> **WHAT IS BEING ASKED**: Reproduce all records below exactly.
------ DATA FOR ANALYSIS
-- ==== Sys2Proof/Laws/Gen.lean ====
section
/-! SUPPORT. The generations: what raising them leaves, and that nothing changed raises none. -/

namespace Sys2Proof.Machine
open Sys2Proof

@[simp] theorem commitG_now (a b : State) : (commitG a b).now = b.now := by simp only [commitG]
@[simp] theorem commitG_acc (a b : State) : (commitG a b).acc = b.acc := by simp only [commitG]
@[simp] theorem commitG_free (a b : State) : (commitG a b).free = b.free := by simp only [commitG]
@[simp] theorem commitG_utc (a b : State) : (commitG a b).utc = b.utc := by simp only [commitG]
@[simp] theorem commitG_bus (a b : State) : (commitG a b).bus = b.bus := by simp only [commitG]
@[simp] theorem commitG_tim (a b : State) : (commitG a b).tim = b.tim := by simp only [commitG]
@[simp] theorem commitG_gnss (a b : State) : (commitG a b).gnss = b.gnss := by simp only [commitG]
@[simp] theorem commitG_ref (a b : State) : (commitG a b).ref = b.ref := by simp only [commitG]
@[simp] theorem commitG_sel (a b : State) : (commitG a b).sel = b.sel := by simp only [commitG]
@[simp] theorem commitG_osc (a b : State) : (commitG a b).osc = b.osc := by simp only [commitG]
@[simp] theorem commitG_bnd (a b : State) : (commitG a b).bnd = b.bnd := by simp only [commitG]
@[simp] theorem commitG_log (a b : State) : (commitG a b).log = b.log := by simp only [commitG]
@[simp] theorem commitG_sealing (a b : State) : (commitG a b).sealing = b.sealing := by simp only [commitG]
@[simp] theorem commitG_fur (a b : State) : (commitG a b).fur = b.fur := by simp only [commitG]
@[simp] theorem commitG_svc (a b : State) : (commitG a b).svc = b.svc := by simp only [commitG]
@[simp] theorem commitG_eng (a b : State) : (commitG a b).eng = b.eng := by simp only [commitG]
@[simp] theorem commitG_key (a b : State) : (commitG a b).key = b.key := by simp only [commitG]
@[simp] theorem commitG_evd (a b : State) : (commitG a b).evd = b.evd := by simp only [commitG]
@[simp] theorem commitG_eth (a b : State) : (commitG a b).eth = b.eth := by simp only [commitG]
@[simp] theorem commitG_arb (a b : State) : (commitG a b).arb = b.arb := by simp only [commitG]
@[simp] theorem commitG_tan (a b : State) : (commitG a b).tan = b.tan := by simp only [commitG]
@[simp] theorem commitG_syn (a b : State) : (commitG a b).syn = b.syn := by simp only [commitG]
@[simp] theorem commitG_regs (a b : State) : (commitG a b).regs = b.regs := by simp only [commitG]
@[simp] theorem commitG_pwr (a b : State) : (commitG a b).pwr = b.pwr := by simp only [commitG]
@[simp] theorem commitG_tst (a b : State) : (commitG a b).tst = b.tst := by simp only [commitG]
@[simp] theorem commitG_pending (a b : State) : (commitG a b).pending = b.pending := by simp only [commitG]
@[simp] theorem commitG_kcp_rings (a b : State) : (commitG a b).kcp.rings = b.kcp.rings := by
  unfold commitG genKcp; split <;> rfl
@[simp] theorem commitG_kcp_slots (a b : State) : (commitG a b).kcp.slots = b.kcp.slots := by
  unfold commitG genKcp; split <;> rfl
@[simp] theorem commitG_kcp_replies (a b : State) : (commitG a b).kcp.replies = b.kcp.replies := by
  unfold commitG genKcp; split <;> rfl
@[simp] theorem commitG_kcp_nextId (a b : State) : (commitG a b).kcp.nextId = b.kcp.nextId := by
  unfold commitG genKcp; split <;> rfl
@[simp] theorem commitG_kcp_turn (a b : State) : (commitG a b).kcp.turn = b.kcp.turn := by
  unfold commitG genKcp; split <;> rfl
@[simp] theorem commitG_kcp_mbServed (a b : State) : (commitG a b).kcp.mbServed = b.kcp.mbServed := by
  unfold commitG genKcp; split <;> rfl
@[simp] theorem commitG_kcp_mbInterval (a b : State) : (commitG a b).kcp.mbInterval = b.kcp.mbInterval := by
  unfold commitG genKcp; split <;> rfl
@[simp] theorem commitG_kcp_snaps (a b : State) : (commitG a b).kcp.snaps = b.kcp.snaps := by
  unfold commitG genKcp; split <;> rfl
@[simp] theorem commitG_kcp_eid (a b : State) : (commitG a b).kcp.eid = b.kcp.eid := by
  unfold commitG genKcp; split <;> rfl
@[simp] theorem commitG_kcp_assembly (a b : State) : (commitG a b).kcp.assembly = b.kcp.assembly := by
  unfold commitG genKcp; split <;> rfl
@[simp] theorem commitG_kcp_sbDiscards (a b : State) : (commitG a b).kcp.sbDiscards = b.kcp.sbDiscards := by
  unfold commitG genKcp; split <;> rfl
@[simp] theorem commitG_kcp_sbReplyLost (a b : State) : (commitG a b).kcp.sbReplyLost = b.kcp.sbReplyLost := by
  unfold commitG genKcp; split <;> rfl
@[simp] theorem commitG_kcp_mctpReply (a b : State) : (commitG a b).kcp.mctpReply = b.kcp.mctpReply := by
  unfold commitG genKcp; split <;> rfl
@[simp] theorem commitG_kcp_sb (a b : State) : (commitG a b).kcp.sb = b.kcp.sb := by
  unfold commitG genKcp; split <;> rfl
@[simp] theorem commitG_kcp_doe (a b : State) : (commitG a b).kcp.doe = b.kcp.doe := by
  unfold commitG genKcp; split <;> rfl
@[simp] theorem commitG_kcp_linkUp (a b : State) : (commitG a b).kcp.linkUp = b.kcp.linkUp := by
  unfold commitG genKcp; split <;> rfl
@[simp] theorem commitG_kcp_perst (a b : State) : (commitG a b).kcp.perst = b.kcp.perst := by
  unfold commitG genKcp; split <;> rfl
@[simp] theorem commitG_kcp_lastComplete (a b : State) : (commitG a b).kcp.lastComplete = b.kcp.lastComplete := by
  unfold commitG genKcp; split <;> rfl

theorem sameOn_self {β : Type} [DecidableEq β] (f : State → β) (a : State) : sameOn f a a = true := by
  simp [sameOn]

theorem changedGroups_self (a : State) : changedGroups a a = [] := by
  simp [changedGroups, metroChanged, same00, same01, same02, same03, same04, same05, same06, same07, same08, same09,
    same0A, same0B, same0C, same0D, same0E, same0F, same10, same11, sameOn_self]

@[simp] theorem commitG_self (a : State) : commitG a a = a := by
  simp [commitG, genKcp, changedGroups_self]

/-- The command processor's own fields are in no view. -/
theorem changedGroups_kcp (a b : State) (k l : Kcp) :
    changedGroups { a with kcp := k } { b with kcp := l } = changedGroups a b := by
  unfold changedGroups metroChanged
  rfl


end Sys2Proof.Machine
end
------------
> **SOLUTION**:
-- ==== Sys2Proof/Laws/Gen.lean ====
section
/-! SUPPORT. The generations: what raising them leaves, and that nothing changed raises none. -/

namespace Sys2Proof.Machine
open Sys2Proof

@[simp] theorem commitG_now (a b : State) : (commitG a b).now = b.now := by simp only [commitG]
@[simp] theorem commitG_acc (a b : State) : (commitG a b).acc = b.acc := by simp only [commitG]
@[simp] theorem commitG_free (a b : State) : (commitG a b).free = b.free := by simp only [commitG]
@[simp] theorem commitG_utc (a b : State) : (commitG a b).utc = b.utc := by simp only [commitG]
@[simp] theorem commitG_bus (a b : State) : (commitG a b).bus = b.bus := by simp only [commitG]
@[simp] theorem commitG_tim (a b : State) : (commitG a b).tim = b.tim := by simp only [commitG]
@[simp] theorem commitG_gnss (a b : State) : (commitG a b).gnss = b.gnss := by simp only [commitG]
@[simp] theorem commitG_ref (a b : State) : (commitG a b).ref = b.ref := by simp only [commitG]
@[simp] theorem commitG_sel (a b : State) : (commitG a b).sel = b.sel := by simp only [commitG]
@[simp] theorem commitG_osc (a b : State) : (commitG a b).osc = b.osc := by simp only [commitG]
@[simp] theorem commitG_bnd (a b : State) : (commitG a b).bnd = b.bnd := by simp only [commitG]
@[simp] theorem commitG_log (a b : State) : (commitG a b).log = b.log := by simp only [commitG]
@[simp] theorem commitG_sealing (a b : State) : (commitG a b).sealing = b.sealing := by simp only [commitG]
@[simp] theorem commitG_fur (a b : State) : (commitG a b).fur = b.fur := by simp only [commitG]
@[simp] theorem commitG_svc (a b : State) : (commitG a b).svc = b.svc := by simp only [commitG]
@[simp] theorem commitG_eng (a b : State) : (commitG a b).eng = b.eng := by simp only [commitG]
@[simp] theorem commitG_key (a b : State) : (commitG a b).key = b.key := by simp only [commitG]
@[simp] theorem commitG_evd (a b : State) : (commitG a b).evd = b.evd := by simp only [commitG]
@[simp] theorem commitG_eth (a b : State) : (commitG a b).eth = b.eth := by simp only [commitG]
@[simp] theorem commitG_arb (a b : State) : (commitG a b).arb = b.arb := by simp only [commitG]
@[simp] theorem commitG_tan (a b : State) : (commitG a b).tan = b.tan := by simp only [commitG]
@[simp] theorem commitG_syn (a b : State) : (commitG a b).syn = b.syn := by simp only [commitG]
@[simp] theorem commitG_regs (a b : State) : (commitG a b).regs = b.regs := by simp only [commitG]
@[simp] theorem commitG_pwr (a b : State) : (commitG a b).pwr = b.pwr := by simp only [commitG]
@[simp] theorem commitG_tst (a b : State) : (commitG a b).tst = b.tst := by simp only [commitG]
@[simp] theorem commitG_pending (a b : State) : (commitG a b).pending = b.pending := by simp only [commitG]
@[simp] theorem commitG_kcp_rings (a b : State) : (commitG a b).kcp.rings = b.kcp.rings := by
  unfold commitG genKcp; split <;> rfl
@[simp] theorem commitG_kcp_slots (a b : State) : (commitG a b).kcp.slots = b.kcp.slots := by
  unfold commitG genKcp; split <;> rfl
@[simp] theorem commitG_kcp_replies (a b : State) : (commitG a b).kcp.replies = b.kcp.replies := by
  unfold commitG genKcp; split <;> rfl
@[simp] theorem commitG_kcp_nextId (a b : State) : (commitG a b).kcp.nextId = b.kcp.nextId := by
  unfold commitG genKcp; split <;> rfl
@[simp] theorem commitG_kcp_turn (a b : State) : (commitG a b).kcp.turn = b.kcp.turn := by
  unfold commitG genKcp; split <;> rfl
@[simp] theorem commitG_kcp_mbServed (a b : State) : (commitG a b).kcp.mbServed = b.kcp.mbServed := by
  unfold commitG genKcp; split <;> rfl
@[simp] theorem commitG_kcp_mbInterval (a b : State) : (commitG a b).kcp.mbInterval = b.kcp.mbInterval := by
  unfold commitG genKcp; split <;> rfl
@[simp] theorem commitG_kcp_snaps (a b : State) : (commitG a b).kcp.snaps = b.kcp.snaps := by
  unfold commitG genKcp; split <;> rfl
@[simp] theorem commitG_kcp_eid (a b : State) : (commitG a b).kcp.eid = b.kcp.eid := by
  unfold commitG genKcp; split <;> rfl
@[simp] theorem commitG_kcp_assembly (a b : State) : (commitG a b).kcp.assembly = b.kcp.assembly := by
  unfold commitG genKcp; split <;> rfl
@[simp] theorem commitG_kcp_sbDiscards (a b : State) : (commitG a b).kcp.sbDiscards = b.kcp.sbDiscards := by
  unfold commitG genKcp; split <;> rfl
@[simp] theorem commitG_kcp_sbReplyLost (a b : State) : (commitG a b).kcp.sbReplyLost = b.kcp.sbReplyLost := by
  unfold commitG genKcp; split <;> rfl
@[simp] theorem commitG_kcp_mctpReply (a b : State) : (commitG a b).kcp.mctpReply = b.kcp.mctpReply := by
  unfold commitG genKcp; split <;> rfl
@[simp] theorem commitG_kcp_sb (a b : State) : (commitG a b).kcp.sb = b.kcp.sb := by
  unfold commitG genKcp; split <;> rfl
@[simp] theorem commitG_kcp_doe (a b : State) : (commitG a b).kcp.doe = b.kcp.doe := by
  unfold commitG genKcp; split <;> rfl
@[simp] theorem commitG_kcp_linkUp (a b : State) : (commitG a b).kcp.linkUp = b.kcp.linkUp := by
  unfold commitG genKcp; split <;> rfl
@[simp] theorem commitG_kcp_perst (a b : State) : (commitG a b).kcp.perst = b.kcp.perst := by
  unfold commitG genKcp; split <;> rfl
@[simp] theorem commitG_kcp_lastComplete (a b : State) : (commitG a b).kcp.lastComplete = b.kcp.lastComplete := by
  unfold commitG genKcp; split <;> rfl

theorem sameOn_self {β : Type} [DecidableEq β] (f : State → β) (a : State) : sameOn f a a = true := by
  simp [sameOn]

theorem changedGroups_self (a : State) : changedGroups a a = [] := by
  simp [changedGroups, metroChanged, same00, same01, same02, same03, same04, same05, same06, same07, same08, same09,
    same0A, same0B, same0C, same0D, same0E, same0F, same10, same11, sameOn_self]

@[simp] theorem commitG_self (a : State) : commitG a a = a := by
  simp [commitG, genKcp, changedGroups_self]

/-- The command processor's own fields are in no view. -/
theorem changedGroups_kcp (a b : State) (k l : Kcp) :
    changedGroups { a with kcp := k } { b with kcp := l } = changedGroups a b := by
  unfold changedGroups metroChanged
  rfl


end Sys2Proof.Machine
end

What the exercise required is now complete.